### Records
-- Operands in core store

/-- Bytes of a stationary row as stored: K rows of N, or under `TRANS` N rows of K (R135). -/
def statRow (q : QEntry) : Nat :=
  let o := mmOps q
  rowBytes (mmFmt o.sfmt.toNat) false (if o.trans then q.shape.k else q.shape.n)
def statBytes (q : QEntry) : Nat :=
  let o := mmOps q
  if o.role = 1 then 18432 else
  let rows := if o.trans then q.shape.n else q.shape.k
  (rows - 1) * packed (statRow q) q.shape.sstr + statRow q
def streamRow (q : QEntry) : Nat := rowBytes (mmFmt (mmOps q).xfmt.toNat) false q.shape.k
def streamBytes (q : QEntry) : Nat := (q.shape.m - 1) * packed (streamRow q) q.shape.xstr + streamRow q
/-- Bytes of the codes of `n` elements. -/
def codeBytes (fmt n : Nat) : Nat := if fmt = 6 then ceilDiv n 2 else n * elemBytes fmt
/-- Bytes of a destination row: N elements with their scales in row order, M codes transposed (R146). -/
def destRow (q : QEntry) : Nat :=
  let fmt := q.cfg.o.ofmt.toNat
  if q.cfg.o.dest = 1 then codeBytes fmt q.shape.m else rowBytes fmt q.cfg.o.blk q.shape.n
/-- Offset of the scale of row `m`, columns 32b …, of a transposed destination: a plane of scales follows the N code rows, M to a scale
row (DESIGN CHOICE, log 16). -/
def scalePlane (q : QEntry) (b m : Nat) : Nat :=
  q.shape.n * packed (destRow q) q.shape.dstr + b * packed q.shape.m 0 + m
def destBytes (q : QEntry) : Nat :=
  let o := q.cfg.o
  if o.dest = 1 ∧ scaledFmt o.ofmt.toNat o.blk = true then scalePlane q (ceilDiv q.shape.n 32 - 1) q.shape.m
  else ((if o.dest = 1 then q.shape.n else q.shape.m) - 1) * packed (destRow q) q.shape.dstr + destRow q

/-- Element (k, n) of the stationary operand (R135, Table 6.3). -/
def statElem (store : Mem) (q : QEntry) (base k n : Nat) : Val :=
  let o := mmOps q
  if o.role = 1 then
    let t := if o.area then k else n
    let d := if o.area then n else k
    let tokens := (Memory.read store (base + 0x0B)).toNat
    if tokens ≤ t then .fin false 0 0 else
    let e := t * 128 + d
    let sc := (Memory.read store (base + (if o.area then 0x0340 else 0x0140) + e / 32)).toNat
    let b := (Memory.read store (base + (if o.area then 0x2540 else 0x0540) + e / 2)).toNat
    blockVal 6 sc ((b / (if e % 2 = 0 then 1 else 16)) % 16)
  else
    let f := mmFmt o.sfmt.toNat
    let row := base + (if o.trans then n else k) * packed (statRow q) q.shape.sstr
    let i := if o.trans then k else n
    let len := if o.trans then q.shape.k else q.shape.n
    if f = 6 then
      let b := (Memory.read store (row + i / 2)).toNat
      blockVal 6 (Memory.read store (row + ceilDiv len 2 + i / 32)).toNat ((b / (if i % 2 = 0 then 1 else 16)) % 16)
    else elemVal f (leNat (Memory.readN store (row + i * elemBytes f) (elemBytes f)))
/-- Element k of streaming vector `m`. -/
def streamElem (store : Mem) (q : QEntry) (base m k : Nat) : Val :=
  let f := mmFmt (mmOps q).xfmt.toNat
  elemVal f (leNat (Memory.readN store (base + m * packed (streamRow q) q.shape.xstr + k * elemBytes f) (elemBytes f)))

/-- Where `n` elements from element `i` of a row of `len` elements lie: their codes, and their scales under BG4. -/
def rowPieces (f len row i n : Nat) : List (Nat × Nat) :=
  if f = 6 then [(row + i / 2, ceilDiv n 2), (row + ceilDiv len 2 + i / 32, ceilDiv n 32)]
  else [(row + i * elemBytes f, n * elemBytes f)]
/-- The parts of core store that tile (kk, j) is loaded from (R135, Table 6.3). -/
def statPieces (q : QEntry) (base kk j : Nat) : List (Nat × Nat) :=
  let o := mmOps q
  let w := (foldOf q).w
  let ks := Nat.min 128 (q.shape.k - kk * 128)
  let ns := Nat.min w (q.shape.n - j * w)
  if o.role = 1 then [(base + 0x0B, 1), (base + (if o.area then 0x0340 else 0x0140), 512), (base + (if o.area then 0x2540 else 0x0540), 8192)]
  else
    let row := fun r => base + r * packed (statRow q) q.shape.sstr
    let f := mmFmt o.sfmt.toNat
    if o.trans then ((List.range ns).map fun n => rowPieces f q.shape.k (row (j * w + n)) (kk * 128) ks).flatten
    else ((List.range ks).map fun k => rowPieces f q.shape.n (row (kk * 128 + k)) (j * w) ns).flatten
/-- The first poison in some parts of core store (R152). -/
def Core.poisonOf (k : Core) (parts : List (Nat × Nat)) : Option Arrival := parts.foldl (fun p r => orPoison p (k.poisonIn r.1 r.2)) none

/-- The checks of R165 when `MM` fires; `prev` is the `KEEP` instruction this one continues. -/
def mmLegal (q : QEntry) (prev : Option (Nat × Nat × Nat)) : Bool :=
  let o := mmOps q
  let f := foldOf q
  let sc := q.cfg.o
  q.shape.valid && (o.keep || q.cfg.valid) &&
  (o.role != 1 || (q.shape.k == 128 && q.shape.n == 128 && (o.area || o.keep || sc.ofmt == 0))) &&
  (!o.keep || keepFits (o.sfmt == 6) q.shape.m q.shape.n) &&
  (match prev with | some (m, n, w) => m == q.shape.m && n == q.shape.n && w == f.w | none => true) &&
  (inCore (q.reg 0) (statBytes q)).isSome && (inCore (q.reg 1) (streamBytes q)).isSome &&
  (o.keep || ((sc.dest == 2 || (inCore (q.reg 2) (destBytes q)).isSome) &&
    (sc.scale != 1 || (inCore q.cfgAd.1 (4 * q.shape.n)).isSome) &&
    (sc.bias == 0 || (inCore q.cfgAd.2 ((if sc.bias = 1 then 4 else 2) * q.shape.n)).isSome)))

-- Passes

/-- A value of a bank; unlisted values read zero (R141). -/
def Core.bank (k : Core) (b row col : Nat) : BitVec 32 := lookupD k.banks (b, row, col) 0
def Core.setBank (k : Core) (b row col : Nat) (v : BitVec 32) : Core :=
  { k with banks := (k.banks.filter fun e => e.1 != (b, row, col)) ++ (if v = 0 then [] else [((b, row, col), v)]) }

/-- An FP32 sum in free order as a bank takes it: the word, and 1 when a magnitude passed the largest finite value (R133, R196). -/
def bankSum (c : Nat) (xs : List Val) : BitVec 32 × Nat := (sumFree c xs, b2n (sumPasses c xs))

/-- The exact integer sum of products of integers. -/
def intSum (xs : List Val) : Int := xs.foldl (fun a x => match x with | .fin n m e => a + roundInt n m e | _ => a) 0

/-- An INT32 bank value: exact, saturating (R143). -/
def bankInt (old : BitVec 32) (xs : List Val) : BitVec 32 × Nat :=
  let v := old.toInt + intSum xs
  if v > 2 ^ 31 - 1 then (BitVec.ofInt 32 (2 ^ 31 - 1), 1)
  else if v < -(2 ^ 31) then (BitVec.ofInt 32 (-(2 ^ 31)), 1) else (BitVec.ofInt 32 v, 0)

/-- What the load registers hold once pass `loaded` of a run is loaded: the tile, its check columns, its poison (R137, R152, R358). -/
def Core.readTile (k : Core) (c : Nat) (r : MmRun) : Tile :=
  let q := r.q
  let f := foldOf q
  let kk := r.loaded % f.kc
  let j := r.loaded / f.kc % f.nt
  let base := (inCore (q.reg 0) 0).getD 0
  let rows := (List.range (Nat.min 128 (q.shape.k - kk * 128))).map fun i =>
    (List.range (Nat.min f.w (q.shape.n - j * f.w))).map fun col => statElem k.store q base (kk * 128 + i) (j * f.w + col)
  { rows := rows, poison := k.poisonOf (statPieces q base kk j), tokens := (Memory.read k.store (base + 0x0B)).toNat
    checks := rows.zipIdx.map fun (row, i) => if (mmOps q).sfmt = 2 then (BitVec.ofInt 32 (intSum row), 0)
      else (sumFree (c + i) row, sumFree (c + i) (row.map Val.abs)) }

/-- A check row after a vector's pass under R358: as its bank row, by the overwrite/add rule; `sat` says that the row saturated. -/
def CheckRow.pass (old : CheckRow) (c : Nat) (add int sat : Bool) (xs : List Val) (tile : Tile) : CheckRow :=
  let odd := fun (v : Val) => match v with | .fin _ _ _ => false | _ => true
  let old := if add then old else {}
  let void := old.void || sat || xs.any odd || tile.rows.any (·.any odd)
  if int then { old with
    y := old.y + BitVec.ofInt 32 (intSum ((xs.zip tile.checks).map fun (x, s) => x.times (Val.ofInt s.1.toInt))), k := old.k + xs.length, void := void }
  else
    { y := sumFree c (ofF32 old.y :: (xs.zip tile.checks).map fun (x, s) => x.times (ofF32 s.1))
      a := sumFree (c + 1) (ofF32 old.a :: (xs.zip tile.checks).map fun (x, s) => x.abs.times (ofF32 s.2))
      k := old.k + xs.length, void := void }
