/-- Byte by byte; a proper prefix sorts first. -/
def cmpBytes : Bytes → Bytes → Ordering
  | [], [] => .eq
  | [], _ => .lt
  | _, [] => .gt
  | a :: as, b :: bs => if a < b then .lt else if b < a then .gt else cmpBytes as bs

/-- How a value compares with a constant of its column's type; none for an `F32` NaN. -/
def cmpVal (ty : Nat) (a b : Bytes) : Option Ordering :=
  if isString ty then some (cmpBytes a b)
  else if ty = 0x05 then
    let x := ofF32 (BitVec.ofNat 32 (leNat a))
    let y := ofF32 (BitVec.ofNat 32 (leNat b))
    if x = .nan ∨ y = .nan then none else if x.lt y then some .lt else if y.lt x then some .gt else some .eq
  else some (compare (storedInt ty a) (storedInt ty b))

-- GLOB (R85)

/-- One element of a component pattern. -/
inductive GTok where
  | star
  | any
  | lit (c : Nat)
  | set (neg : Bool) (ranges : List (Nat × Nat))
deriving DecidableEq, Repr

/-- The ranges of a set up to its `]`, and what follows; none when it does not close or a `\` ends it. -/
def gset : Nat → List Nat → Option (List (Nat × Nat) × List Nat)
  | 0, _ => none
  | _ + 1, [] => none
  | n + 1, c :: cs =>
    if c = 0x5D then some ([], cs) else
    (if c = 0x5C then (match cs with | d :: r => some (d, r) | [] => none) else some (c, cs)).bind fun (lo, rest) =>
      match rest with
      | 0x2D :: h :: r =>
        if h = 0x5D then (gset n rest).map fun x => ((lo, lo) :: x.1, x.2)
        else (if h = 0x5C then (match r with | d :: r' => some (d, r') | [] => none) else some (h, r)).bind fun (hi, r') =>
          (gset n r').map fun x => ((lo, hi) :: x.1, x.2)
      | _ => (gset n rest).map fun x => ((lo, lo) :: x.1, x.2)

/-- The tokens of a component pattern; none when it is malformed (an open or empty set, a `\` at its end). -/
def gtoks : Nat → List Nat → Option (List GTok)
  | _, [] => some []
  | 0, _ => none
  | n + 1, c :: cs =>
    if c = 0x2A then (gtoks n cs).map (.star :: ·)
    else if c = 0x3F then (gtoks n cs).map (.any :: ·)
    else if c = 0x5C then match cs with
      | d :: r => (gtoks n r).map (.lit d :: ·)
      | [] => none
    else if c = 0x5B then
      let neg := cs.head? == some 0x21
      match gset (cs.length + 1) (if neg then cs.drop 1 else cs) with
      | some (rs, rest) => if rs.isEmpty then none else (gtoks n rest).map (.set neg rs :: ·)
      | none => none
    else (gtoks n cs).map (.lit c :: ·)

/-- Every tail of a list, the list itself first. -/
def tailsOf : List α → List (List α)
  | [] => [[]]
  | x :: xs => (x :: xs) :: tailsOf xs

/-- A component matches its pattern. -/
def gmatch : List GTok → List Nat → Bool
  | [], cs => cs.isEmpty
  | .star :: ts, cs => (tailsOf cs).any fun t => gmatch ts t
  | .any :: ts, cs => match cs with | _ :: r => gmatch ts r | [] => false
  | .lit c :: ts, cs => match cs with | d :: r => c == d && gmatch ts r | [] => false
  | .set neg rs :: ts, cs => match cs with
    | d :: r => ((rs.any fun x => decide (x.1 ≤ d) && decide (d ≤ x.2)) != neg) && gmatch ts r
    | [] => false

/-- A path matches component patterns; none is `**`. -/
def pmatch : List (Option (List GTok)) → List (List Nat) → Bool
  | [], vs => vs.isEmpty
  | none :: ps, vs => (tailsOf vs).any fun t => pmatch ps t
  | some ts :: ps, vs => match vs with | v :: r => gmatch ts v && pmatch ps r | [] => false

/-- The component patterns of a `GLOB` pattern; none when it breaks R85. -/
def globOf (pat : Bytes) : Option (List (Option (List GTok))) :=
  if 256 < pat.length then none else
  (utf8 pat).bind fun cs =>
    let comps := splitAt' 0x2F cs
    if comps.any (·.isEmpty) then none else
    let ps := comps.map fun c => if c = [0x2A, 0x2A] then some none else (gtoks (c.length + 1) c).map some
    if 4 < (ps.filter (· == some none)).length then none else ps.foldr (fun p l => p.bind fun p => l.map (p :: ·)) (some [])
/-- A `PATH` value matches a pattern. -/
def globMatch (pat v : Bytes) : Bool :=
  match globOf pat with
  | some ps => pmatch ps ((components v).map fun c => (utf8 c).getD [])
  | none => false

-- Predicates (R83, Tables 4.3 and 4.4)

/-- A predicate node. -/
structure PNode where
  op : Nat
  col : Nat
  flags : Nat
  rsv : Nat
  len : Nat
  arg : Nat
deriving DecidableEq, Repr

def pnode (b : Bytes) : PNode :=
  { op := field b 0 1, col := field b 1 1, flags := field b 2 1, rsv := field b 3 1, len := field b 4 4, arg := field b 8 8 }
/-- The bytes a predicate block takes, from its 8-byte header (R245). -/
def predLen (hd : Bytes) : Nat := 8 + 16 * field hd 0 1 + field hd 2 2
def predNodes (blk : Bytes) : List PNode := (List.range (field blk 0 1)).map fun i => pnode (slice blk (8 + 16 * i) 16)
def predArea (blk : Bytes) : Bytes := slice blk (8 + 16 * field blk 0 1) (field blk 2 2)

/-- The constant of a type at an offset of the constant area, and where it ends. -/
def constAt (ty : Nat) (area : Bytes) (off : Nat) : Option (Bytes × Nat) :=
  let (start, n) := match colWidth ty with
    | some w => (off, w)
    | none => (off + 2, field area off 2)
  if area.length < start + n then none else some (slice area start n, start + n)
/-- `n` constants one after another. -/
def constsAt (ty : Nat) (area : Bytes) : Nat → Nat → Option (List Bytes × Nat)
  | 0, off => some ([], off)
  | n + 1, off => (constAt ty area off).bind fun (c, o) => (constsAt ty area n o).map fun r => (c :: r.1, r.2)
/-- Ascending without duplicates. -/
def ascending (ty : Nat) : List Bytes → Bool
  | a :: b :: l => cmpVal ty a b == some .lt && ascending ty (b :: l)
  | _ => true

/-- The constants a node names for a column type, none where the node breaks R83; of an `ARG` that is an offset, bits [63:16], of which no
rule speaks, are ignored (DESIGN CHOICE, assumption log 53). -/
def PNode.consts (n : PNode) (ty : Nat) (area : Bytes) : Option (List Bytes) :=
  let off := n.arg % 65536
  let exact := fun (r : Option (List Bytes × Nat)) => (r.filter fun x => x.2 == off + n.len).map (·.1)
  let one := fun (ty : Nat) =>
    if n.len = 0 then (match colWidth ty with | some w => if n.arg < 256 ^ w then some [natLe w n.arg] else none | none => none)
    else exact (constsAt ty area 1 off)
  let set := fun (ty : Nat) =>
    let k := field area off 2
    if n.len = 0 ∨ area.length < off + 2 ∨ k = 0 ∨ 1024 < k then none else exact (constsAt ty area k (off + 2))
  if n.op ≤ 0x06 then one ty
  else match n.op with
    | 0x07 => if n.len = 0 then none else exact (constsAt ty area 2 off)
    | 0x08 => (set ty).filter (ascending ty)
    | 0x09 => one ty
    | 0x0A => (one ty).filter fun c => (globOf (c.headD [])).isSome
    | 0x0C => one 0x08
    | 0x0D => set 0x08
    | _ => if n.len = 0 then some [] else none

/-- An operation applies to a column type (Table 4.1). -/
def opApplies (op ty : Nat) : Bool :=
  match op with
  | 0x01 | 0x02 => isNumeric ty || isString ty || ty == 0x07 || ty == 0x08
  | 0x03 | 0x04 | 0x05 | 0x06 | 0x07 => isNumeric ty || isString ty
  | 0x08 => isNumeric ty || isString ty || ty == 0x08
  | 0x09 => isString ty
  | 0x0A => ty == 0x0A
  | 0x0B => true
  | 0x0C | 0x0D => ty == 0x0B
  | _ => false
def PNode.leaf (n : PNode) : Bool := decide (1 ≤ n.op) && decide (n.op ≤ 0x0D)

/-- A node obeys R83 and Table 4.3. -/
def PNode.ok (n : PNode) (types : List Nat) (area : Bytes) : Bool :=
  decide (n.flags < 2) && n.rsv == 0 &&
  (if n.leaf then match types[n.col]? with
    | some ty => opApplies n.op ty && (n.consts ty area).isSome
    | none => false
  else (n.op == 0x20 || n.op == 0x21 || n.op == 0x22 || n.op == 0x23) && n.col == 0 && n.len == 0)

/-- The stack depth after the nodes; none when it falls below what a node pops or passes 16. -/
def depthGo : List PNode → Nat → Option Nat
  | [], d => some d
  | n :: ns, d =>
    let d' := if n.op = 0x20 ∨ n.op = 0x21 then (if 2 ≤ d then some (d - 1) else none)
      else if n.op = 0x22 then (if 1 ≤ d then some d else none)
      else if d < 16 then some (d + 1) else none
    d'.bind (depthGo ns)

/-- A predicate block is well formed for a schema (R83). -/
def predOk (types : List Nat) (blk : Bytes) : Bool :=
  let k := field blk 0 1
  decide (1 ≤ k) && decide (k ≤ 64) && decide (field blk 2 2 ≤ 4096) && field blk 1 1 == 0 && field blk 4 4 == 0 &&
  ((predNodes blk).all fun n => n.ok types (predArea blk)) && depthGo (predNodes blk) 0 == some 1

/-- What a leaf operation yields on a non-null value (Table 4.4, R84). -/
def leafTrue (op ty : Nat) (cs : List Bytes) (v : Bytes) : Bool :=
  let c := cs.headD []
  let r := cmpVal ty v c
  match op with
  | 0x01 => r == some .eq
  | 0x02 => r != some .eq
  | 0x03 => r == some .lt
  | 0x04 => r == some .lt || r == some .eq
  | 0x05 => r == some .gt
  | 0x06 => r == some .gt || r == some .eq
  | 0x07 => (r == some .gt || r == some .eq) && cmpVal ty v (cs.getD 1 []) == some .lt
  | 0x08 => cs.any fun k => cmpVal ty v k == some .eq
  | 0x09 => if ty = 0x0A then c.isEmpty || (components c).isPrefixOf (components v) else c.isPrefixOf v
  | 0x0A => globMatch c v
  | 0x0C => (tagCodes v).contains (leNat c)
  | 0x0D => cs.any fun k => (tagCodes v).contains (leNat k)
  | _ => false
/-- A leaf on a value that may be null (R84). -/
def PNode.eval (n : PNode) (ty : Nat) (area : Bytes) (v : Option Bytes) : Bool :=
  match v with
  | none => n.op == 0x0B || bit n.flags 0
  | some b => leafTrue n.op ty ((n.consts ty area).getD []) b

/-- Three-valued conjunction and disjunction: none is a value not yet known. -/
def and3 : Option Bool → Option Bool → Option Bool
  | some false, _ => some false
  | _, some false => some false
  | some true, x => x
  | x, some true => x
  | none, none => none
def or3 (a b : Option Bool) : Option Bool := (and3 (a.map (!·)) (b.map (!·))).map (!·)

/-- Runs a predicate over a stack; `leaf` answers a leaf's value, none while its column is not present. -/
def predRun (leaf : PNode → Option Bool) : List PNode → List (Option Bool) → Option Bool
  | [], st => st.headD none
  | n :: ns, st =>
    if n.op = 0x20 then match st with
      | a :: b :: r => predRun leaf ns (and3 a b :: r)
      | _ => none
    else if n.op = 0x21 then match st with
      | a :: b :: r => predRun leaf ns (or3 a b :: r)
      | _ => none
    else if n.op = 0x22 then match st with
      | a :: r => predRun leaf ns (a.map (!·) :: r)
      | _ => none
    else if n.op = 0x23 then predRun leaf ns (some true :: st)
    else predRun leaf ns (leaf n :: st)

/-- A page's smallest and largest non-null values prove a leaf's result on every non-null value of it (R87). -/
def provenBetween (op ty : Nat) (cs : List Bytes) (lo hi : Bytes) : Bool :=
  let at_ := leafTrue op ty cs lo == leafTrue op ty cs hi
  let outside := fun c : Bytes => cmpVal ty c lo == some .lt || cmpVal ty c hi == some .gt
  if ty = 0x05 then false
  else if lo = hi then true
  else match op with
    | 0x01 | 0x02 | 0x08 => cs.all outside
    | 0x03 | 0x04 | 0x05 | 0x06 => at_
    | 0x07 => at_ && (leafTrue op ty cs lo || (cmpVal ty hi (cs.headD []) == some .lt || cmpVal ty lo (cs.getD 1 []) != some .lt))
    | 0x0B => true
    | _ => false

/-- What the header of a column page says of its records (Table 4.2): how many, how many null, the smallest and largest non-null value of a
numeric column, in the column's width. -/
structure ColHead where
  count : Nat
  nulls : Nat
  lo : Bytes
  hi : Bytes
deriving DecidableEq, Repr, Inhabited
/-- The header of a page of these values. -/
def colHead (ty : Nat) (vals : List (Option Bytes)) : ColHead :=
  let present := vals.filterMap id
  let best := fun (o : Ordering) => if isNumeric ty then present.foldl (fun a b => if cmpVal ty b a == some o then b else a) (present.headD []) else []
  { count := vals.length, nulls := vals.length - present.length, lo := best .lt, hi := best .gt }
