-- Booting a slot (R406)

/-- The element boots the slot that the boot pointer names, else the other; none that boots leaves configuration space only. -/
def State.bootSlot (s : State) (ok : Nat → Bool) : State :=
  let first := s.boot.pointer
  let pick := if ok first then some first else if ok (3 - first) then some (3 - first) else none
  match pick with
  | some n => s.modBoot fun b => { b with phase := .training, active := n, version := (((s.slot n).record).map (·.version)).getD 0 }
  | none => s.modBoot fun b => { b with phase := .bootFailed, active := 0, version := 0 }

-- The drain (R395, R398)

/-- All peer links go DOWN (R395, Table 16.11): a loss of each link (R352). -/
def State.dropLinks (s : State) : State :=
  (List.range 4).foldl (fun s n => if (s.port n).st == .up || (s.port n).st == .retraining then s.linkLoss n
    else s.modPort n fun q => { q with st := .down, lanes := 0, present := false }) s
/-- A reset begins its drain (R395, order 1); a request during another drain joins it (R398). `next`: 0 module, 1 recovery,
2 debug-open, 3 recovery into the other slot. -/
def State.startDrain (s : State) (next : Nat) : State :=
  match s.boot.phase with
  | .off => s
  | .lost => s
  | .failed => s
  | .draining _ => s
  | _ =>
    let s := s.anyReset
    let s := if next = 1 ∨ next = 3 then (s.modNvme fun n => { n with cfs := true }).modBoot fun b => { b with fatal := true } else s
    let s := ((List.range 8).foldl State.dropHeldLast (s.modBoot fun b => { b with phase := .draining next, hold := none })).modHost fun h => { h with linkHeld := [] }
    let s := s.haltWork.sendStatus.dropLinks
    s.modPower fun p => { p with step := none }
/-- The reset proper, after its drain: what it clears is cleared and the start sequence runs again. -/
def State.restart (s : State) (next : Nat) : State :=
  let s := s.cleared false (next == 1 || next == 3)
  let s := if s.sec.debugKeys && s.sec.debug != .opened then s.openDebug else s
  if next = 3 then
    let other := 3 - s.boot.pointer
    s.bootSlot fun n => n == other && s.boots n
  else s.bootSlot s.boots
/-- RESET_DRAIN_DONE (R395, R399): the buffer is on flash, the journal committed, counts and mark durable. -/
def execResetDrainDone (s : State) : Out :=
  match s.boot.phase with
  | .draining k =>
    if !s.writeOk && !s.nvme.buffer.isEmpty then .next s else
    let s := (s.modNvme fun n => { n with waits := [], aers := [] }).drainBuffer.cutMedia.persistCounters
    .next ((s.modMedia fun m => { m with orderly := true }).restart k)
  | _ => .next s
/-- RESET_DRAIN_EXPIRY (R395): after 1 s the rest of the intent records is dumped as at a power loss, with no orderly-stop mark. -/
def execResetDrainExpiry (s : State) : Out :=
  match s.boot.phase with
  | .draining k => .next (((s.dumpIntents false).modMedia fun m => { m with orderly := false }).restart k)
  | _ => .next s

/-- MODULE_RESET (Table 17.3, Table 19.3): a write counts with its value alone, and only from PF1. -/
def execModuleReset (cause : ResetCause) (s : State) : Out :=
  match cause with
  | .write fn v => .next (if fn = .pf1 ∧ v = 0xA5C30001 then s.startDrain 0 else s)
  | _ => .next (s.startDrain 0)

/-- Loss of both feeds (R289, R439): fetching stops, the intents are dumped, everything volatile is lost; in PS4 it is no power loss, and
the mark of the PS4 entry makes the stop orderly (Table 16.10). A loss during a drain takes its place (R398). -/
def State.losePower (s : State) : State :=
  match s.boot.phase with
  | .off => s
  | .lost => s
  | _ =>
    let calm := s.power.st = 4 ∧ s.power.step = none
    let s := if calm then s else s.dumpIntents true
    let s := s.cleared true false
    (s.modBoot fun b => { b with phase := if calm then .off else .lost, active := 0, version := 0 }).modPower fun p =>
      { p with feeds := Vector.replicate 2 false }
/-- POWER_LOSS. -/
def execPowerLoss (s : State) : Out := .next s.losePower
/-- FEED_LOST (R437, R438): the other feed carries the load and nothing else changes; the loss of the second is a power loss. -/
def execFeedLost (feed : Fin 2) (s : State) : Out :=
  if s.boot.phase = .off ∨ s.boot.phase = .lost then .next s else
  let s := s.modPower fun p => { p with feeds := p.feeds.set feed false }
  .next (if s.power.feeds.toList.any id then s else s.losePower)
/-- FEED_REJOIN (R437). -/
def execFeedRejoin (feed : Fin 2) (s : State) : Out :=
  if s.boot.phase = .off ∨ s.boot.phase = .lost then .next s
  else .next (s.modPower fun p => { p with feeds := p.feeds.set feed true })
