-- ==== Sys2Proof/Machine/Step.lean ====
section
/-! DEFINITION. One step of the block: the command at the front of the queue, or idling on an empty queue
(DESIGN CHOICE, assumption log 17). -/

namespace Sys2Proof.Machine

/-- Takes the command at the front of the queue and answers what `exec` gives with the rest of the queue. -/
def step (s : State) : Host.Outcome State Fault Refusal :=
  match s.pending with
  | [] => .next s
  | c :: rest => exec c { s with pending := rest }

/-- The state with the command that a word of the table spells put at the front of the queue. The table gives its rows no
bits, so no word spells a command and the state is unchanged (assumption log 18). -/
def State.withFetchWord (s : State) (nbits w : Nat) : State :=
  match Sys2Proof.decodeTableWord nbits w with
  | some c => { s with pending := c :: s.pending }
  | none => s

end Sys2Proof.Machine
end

### Description of the task
Would you print exactly, and only, the lines of the data above from the line with "decide (1 ≤ k)" through the line with "0x01 => r == some .eq", inclusive?

### Written solution
  decide (1 ≤ k) && decide (k ≤ 64) && decide (field blk 2 2 ≤ 4096) && field blk 1 1 == 0 && field blk 4 4 == 0 &&
  ((predNodes blk).all fun n => n.ok types (predArea blk)) && depthGo (predNodes blk) 0 == some 1

/-- What a leaf operation yields on a non-null value (Table 4.4, R84). -/
def leafTrue (op ty : Nat) (cs : List Bytes) (v : Bytes) : Bool :=
  let c := cs.headD []
  let r := cmpVal ty v c
  match op with
  | 0x01 => r == some .eq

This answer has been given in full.